| PROMPT |
Going through the data below, copy out each line where the word "modTy" shows up.

[Saved entries]
▼

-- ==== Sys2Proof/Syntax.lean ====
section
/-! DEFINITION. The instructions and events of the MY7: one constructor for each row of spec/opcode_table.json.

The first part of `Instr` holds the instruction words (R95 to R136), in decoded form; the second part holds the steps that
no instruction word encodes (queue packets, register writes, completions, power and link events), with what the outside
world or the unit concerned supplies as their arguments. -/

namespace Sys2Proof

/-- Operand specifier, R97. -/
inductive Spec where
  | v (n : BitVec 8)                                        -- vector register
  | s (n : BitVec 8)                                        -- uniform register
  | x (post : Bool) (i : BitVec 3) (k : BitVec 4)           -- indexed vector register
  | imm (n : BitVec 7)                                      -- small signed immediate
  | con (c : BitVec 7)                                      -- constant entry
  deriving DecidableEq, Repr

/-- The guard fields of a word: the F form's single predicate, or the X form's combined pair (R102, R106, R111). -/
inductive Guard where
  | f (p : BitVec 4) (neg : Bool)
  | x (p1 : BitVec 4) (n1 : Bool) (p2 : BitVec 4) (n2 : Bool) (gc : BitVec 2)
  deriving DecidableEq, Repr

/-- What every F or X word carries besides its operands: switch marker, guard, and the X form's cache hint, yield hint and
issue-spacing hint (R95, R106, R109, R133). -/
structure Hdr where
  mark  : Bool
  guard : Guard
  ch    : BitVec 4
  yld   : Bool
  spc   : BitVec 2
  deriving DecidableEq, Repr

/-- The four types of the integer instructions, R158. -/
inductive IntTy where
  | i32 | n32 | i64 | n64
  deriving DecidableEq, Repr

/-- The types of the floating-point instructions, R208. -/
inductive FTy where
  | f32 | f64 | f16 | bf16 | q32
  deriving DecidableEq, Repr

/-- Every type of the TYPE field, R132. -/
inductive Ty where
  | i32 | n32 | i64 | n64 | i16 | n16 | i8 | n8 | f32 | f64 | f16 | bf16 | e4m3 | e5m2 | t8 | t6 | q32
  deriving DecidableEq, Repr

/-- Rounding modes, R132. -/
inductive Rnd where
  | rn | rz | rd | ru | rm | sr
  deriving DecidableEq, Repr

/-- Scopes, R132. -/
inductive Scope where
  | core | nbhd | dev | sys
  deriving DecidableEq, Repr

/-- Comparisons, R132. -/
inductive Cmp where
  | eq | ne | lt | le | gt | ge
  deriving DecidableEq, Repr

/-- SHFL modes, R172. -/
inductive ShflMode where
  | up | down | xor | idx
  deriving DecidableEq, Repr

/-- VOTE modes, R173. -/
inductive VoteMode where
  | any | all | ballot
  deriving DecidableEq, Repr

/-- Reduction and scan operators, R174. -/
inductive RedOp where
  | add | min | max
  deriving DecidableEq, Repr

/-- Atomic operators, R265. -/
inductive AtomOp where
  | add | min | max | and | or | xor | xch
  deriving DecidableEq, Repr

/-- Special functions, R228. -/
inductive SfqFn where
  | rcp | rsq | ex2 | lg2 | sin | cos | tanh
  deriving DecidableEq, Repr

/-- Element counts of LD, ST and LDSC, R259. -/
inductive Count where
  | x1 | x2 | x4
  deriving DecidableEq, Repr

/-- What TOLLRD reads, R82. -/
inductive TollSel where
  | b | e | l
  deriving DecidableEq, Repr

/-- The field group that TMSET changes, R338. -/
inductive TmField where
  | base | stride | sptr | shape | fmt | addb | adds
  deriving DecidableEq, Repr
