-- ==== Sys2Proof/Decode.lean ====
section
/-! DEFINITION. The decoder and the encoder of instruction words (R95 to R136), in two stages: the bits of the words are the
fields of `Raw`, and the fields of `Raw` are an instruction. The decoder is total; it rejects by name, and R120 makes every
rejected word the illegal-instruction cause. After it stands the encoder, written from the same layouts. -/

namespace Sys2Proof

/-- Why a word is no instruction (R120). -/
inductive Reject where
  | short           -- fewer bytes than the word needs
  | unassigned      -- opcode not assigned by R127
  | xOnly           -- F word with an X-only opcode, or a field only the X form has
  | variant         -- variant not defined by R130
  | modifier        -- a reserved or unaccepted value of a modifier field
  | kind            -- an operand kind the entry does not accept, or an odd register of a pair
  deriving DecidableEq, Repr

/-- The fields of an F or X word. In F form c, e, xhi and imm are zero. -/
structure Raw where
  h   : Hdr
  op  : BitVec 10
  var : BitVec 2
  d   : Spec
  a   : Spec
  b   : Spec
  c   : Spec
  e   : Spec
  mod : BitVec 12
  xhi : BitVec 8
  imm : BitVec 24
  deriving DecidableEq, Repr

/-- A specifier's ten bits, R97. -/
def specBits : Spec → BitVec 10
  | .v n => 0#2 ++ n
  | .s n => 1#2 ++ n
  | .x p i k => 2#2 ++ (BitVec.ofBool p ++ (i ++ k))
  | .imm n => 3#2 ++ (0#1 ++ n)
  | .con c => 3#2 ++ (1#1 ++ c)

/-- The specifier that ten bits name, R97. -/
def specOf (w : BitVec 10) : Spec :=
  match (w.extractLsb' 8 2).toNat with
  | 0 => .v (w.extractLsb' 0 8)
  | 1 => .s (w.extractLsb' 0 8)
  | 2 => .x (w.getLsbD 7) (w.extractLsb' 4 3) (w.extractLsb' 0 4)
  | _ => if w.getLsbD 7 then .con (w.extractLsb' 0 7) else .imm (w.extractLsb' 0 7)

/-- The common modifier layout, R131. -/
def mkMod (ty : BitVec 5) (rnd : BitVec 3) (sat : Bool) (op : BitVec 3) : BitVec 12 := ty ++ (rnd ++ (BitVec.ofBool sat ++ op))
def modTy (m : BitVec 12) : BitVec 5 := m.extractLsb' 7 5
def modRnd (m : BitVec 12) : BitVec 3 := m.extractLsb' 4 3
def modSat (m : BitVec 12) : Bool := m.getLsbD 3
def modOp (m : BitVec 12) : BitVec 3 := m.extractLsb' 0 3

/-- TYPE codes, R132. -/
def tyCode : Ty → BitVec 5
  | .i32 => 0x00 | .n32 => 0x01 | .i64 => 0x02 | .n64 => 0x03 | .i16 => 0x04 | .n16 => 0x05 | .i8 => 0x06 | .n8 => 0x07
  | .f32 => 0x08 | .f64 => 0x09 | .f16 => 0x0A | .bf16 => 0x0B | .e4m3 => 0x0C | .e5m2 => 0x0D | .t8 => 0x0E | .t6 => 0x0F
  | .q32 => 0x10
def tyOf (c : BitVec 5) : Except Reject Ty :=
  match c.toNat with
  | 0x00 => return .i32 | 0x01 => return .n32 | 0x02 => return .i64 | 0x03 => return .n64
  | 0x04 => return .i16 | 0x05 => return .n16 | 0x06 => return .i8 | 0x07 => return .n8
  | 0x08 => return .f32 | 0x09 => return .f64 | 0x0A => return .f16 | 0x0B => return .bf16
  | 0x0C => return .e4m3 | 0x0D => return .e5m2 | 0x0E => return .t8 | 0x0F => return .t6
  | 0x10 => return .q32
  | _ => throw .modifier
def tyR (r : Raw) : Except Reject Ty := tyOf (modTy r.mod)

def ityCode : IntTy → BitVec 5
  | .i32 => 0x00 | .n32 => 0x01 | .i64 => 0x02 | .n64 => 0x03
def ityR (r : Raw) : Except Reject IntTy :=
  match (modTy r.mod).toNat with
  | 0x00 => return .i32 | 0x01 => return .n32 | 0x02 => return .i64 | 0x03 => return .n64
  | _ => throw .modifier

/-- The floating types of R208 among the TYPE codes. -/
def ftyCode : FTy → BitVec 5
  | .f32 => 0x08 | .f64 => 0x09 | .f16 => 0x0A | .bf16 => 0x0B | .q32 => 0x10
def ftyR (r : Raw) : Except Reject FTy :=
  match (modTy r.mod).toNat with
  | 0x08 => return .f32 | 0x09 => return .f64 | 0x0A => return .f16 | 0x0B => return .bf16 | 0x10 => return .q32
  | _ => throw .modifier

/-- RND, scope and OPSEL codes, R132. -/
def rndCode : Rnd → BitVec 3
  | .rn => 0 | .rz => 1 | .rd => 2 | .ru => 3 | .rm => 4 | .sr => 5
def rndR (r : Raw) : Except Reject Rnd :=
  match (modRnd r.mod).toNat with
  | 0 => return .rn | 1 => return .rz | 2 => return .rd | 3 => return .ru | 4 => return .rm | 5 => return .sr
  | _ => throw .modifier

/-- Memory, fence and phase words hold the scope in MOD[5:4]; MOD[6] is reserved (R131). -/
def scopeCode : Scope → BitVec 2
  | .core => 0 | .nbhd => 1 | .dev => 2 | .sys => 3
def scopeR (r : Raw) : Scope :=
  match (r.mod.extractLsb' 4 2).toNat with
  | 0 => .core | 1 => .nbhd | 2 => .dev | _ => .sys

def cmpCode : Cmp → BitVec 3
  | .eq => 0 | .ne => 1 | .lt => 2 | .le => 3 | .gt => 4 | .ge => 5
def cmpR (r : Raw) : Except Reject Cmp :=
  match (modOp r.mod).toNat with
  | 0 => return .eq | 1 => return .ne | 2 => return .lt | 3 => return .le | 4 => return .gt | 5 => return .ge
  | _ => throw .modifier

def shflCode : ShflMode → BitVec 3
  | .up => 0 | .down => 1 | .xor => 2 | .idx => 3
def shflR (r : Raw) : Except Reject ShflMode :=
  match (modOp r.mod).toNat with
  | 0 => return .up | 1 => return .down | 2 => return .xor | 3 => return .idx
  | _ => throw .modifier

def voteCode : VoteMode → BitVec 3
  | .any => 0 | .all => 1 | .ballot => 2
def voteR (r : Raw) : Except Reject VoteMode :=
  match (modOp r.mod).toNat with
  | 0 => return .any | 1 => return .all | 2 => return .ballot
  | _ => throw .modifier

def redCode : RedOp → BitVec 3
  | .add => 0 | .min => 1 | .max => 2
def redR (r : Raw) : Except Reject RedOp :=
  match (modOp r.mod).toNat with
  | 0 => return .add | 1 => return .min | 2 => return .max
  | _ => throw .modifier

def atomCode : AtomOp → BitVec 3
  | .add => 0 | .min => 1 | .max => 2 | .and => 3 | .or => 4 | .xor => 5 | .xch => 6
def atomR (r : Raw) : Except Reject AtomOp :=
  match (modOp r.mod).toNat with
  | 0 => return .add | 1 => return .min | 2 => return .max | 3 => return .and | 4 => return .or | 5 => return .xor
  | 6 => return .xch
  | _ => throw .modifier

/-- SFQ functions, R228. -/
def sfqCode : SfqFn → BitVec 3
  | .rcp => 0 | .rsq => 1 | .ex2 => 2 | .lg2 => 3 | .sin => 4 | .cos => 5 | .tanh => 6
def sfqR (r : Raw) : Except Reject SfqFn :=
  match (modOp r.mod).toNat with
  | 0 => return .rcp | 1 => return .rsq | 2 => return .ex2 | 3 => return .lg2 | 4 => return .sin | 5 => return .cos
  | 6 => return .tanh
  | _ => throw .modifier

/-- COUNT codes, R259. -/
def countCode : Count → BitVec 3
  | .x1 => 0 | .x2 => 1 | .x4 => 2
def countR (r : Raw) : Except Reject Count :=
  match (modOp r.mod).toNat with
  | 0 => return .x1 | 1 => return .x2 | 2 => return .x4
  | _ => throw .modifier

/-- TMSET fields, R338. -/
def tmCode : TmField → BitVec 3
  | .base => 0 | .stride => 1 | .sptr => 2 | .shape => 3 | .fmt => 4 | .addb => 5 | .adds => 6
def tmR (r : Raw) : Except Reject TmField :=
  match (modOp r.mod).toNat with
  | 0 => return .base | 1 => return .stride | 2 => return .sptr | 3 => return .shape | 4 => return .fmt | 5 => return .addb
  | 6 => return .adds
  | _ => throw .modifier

▲

| PROBLEM SOLUTION |
def modTy (m : BitVec 12) : BitVec 5 := m.extractLsb' 7 5
def tyR (r : Raw) : Except Reject Ty := tyOf (modTy r.mod)
  match (modTy r.mod).toNat with
  match (modTy r.mod).toNat with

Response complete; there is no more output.